---------- DATASET
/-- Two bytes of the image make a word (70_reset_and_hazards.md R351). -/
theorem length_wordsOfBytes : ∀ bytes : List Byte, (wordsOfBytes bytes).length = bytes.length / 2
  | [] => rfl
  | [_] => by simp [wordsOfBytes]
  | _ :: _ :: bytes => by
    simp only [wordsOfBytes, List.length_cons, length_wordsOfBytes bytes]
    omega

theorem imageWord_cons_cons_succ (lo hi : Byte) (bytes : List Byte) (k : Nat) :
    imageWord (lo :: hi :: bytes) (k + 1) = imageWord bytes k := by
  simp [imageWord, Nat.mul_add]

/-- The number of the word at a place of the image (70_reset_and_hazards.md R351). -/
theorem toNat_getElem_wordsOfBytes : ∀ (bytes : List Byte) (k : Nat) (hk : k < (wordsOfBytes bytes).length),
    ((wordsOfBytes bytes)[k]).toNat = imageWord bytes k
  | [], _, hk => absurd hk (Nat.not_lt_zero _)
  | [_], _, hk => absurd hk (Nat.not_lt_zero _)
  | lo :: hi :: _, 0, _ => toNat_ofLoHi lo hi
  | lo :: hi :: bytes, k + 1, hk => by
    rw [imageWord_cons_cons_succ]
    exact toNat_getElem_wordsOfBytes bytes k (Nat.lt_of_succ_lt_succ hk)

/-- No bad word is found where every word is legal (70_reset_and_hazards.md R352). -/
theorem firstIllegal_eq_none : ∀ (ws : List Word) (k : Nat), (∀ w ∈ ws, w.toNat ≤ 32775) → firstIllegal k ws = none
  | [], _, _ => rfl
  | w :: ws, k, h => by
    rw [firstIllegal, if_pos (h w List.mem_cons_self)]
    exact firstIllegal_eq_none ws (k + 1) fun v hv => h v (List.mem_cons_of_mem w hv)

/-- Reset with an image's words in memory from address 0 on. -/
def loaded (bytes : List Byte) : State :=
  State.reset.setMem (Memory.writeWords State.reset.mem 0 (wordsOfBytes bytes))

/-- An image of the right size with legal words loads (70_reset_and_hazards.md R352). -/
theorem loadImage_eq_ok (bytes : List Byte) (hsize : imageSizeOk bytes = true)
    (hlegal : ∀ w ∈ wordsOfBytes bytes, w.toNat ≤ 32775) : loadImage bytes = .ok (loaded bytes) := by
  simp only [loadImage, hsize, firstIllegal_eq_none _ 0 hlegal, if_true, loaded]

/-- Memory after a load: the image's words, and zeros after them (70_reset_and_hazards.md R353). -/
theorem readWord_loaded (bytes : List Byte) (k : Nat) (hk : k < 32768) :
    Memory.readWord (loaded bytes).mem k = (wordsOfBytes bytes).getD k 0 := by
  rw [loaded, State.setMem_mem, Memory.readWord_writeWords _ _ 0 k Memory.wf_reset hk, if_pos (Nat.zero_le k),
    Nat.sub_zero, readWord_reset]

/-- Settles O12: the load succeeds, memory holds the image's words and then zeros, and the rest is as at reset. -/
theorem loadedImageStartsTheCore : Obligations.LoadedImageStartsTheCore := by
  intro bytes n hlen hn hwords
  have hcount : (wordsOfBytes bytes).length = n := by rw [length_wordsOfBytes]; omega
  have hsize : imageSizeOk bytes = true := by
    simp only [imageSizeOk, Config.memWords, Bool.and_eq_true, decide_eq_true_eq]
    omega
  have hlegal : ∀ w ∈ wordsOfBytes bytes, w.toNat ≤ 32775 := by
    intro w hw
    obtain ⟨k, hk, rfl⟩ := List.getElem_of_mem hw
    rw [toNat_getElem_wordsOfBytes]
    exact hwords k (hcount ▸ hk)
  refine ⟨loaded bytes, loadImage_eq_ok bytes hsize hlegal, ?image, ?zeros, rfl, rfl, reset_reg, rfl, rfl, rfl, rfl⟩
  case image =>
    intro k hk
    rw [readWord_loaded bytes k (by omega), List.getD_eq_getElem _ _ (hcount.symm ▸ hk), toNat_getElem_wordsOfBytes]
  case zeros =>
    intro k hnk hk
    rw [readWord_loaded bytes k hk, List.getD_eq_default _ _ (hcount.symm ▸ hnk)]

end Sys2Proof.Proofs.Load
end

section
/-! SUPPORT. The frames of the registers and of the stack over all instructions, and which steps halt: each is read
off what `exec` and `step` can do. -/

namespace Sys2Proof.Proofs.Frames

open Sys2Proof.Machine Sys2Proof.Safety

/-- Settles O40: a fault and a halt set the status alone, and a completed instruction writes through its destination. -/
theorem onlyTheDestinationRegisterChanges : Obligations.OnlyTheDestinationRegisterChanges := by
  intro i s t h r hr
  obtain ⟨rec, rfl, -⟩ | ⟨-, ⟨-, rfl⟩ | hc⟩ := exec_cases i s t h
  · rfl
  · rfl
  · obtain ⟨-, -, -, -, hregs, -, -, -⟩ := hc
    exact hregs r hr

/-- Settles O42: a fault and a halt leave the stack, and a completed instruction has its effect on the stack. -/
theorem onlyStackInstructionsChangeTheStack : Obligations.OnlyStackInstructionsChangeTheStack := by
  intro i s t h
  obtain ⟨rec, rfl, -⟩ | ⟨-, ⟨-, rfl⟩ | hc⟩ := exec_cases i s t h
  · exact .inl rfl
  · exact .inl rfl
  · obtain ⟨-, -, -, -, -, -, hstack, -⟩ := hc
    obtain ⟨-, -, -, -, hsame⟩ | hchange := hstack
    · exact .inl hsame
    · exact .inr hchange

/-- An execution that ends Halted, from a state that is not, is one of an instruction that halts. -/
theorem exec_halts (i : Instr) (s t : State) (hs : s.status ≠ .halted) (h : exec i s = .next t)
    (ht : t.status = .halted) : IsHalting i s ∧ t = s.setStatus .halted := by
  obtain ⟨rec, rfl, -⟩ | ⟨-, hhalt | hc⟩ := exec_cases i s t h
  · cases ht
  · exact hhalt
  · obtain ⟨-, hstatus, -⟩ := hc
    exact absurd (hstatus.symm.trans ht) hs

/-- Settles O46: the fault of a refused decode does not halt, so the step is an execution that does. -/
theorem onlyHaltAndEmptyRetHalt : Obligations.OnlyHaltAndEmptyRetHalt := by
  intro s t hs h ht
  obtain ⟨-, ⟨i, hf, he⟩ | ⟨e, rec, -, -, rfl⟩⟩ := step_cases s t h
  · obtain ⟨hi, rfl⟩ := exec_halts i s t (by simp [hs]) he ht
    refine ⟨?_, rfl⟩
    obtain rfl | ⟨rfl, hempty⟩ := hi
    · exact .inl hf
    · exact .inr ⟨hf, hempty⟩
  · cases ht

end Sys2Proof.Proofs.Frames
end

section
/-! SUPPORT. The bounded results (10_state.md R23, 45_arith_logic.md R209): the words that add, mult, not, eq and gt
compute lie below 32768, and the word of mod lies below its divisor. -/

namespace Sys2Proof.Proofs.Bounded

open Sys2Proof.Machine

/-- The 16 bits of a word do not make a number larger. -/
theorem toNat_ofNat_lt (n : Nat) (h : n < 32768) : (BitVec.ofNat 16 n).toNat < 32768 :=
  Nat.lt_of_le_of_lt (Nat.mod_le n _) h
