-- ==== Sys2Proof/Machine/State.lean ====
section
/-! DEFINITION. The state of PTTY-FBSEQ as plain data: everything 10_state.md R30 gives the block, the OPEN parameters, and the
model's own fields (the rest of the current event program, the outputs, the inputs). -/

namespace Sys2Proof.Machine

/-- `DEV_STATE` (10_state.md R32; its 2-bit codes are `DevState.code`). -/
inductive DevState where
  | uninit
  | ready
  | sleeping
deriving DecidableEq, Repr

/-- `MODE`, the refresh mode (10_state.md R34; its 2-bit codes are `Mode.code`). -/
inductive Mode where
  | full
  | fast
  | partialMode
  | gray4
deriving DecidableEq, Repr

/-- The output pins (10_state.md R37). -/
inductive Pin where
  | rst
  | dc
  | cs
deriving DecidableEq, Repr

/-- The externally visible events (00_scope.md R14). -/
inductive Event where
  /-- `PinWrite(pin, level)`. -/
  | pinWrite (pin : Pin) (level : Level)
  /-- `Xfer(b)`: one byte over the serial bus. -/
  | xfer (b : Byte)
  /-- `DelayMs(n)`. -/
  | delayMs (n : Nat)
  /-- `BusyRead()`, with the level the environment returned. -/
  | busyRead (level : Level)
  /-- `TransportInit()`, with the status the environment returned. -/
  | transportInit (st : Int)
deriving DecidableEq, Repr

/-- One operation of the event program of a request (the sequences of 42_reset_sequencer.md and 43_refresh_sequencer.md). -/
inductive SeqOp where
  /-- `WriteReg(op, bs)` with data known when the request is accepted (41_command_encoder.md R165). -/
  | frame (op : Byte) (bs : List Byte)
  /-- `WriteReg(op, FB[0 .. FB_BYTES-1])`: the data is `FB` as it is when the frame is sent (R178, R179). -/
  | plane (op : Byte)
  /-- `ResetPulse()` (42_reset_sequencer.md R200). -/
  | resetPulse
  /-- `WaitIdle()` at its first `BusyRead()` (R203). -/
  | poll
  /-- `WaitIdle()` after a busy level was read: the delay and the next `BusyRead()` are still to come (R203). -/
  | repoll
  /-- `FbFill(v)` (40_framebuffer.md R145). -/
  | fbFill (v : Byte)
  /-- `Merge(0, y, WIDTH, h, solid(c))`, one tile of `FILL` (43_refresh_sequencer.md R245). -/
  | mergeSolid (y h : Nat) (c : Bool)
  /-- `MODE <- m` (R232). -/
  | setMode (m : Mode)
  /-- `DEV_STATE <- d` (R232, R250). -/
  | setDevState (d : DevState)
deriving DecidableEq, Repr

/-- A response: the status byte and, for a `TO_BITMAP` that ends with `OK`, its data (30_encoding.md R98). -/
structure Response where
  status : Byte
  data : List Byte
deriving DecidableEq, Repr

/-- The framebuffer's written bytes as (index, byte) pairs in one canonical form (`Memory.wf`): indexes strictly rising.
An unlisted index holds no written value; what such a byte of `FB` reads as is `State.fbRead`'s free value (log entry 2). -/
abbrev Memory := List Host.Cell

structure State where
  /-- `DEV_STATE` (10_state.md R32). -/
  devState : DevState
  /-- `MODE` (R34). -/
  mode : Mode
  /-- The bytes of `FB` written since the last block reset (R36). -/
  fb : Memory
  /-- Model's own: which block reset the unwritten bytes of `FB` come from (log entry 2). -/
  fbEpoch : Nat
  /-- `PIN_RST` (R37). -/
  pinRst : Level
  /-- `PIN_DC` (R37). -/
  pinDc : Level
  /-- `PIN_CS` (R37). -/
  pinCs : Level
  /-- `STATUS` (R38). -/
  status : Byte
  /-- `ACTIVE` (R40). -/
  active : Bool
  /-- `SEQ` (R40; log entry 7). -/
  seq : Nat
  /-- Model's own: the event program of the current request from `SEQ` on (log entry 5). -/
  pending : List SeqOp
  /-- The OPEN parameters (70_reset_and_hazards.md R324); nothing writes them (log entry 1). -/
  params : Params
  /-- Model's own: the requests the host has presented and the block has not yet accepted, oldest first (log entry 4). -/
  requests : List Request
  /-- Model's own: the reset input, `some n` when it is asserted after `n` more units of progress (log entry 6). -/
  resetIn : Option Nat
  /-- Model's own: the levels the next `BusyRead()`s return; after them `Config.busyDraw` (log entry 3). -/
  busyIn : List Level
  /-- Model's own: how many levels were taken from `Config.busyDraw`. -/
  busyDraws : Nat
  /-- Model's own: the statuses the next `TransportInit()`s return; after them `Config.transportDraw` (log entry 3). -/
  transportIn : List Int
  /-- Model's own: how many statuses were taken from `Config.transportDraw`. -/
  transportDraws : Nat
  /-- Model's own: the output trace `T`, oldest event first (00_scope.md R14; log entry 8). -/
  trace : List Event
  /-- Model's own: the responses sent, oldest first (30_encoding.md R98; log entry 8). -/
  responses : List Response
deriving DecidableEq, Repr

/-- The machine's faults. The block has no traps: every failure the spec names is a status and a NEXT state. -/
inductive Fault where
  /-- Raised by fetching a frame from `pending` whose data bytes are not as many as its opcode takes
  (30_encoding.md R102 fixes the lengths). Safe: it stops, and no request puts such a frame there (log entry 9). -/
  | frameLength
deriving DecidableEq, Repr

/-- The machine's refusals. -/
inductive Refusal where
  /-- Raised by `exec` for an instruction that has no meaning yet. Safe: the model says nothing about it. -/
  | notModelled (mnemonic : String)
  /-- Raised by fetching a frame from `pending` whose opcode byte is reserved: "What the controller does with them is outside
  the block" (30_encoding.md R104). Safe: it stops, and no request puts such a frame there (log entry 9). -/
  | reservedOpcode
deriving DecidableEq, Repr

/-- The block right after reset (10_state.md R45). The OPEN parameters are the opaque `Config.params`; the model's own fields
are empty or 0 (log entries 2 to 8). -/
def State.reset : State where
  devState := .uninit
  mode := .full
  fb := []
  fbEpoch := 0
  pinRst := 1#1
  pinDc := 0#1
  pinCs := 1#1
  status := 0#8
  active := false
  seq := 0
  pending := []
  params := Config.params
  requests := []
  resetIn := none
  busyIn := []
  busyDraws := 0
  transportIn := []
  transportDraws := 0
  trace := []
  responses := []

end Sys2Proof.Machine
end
--------------------
[WHAT TO PRODUCE]
Which lines of the entries above contain the string "symm"? Copy each one.

[PROBLEM SOLUTION]
    rw [readWord_loaded bytes k (by omega), List.getD_eq_getElem _ _ (hcount.symm ▸ hk), toNat_getElem_wordsOfBytes]
    rw [readWord_loaded bytes k hk, List.getD_eq_default _ _ (hcount.symm ▸ hnk)]
    exact absurd (hstatus.symm.trans ht) hs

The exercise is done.